## WHAT YOU NEED TO DO
Lines containing the word "decByte" are to be copied from the data below.

## DATASET RECORDS
---+---

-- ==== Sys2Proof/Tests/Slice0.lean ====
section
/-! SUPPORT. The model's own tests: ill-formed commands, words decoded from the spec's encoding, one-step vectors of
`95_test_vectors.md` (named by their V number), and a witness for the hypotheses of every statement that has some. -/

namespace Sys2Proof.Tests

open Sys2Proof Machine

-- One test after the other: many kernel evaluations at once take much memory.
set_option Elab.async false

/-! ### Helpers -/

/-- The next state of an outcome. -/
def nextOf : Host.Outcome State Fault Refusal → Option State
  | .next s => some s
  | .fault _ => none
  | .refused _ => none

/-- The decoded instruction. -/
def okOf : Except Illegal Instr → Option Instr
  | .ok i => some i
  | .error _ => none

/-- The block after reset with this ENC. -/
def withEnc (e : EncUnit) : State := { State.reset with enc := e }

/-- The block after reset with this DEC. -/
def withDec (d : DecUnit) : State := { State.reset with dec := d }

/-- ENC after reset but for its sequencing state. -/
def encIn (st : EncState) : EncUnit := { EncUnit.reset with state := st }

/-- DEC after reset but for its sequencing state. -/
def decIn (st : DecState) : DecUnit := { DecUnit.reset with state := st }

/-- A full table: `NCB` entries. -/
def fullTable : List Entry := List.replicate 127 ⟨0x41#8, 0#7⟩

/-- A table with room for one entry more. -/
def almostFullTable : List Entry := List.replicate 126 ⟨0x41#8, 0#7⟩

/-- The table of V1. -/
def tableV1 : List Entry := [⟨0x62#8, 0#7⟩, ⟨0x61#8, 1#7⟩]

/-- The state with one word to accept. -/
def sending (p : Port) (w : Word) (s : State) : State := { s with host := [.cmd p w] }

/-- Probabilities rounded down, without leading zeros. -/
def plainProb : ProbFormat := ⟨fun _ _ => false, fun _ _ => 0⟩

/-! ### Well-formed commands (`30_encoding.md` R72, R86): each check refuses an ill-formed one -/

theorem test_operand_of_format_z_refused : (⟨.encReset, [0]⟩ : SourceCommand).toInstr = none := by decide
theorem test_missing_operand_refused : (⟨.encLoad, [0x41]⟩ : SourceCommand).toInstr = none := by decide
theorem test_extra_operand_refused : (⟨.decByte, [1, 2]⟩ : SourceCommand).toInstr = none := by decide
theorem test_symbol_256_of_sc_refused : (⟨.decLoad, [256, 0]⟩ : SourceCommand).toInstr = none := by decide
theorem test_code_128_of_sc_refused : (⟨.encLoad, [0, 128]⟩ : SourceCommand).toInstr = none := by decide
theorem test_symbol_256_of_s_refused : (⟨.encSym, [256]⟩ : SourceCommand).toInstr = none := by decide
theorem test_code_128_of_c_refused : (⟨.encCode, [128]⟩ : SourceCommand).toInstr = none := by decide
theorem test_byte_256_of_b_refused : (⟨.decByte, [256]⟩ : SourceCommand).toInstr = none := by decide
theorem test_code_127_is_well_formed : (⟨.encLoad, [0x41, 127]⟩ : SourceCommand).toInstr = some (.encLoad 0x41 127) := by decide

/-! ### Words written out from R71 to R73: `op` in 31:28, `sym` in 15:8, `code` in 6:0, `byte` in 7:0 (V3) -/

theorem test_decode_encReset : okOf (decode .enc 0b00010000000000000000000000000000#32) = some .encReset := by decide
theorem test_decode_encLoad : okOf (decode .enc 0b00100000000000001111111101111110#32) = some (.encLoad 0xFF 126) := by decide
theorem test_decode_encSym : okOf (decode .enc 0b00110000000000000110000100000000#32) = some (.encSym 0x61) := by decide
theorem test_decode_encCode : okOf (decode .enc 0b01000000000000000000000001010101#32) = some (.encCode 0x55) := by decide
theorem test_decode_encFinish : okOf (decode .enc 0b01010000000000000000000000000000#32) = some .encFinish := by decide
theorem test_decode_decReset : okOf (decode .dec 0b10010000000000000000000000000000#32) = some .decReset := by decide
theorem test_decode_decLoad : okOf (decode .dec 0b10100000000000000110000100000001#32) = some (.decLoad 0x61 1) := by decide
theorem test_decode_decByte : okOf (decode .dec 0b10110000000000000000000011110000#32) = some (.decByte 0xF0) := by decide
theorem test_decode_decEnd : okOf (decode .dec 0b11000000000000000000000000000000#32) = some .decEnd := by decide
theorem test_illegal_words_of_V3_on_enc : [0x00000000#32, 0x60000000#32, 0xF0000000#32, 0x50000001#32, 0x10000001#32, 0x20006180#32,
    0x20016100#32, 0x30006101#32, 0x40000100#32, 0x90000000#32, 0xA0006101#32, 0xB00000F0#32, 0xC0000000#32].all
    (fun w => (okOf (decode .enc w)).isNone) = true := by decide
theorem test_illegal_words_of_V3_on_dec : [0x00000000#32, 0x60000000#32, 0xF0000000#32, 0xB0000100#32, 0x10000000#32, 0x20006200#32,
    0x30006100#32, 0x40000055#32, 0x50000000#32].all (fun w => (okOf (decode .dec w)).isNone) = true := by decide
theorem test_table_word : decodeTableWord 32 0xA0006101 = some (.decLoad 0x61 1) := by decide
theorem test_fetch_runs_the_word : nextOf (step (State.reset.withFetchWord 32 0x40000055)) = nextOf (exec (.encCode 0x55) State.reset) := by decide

---+---

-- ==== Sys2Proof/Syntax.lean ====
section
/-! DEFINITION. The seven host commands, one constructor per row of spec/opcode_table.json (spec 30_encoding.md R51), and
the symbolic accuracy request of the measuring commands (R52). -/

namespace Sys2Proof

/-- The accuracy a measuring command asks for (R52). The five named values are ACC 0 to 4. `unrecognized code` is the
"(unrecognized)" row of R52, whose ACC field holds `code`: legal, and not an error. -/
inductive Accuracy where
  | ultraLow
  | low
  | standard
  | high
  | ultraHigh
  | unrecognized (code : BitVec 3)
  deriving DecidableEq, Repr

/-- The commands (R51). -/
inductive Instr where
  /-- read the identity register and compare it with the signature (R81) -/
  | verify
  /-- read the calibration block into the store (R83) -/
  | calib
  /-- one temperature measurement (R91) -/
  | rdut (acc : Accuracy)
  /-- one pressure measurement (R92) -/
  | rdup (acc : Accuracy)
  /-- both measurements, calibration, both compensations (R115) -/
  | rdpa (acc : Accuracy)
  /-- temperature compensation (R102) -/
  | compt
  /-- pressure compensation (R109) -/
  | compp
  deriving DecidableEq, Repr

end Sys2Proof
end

---+---

## SOLUTION TO THIS PROBLEM
theorem test_extra_operand_refused : (⟨.decByte, [1, 2]⟩ : SourceCommand).toInstr = none := by decide
theorem test_byte_256_of_b_refused : (⟨.decByte, [256]⟩ : SourceCommand).toInstr = none := by decide
theorem test_decode_decByte : okOf (decode .dec 0b10110000000000000000000011110000#32) = some (.decByte 0xF0) := by decide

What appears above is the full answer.